Data extracts Start Marker

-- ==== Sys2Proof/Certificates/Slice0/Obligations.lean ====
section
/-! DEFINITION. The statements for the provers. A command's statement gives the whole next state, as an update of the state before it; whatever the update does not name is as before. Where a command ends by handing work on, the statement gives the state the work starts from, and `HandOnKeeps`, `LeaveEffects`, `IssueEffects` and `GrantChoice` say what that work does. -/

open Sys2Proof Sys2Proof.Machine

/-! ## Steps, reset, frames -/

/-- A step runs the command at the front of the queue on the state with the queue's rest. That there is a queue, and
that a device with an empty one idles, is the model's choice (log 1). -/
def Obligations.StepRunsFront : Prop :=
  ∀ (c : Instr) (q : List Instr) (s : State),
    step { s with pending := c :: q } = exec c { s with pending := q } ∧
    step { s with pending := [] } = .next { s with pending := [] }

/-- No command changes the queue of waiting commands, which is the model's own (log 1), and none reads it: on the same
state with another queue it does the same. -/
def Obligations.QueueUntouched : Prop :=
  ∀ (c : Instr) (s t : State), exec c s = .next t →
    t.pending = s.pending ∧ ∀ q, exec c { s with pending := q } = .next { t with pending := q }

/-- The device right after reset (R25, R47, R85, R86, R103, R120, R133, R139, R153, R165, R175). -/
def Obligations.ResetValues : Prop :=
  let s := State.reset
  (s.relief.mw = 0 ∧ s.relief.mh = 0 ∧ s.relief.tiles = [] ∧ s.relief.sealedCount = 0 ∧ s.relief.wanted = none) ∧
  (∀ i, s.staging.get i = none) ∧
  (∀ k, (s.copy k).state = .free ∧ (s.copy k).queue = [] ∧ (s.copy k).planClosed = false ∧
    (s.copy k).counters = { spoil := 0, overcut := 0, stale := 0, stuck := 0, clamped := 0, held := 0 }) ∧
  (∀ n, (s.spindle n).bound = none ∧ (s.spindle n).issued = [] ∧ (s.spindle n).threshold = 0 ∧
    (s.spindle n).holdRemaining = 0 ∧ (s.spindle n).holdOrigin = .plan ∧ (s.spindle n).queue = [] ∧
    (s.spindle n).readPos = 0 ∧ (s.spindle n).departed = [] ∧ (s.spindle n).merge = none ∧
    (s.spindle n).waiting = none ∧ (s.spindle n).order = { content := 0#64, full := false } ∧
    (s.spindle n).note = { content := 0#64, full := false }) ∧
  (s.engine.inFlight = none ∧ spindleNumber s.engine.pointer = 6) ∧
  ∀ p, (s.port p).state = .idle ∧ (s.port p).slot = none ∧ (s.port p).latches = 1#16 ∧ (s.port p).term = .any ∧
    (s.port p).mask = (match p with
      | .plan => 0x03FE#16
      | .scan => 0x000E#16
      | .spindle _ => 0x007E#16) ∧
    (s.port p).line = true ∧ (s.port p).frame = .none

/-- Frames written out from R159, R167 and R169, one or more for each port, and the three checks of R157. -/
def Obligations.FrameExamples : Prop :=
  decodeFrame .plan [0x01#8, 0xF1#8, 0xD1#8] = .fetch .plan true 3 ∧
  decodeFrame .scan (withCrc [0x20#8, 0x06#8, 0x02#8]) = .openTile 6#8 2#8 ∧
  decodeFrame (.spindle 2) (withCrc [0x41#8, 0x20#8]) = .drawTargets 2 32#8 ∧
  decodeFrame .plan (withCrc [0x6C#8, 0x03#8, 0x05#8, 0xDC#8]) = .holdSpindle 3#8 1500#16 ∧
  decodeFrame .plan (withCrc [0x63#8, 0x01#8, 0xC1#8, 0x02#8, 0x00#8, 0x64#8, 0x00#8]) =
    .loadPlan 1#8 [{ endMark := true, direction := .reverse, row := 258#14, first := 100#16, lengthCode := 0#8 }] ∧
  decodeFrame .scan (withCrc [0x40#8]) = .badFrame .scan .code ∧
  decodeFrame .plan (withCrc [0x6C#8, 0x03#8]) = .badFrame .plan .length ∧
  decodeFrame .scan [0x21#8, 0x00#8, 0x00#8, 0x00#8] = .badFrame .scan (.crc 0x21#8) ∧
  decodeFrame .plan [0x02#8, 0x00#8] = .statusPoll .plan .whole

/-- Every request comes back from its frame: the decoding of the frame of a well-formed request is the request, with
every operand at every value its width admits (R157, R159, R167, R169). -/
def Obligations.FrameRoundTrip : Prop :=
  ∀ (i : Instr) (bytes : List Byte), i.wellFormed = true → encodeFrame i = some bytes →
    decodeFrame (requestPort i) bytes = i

Data extracts End Marker

Problem to work on => Output exactly the leading lines of the data, up to and including the line marked by "def Obligations.StepRunsFront : Prop".

Exercise response =>
-- ==== Sys2Proof/Certificates/Slice0/Obligations.lean ====
section
/-! DEFINITION. The statements for the provers. A command's statement gives the whole next state, as an update of the state before it; whatever the update does not name is as before. Where a command ends by handing work on, the statement gives the state the work starts from, and `HandOnKeeps`, `LeaveEffects`, `IssueEffects` and `GrantChoice` say what that work does. -/

open Sys2Proof Sys2Proof.Machine

/-! ## Steps, reset, frames -/

/-- A step runs the command at the front of the queue on the state with the queue's rest. That there is a queue, and
that a device with an empty one idles, is the model's choice (log 1). -/
def Obligations.StepRunsFront : Prop :=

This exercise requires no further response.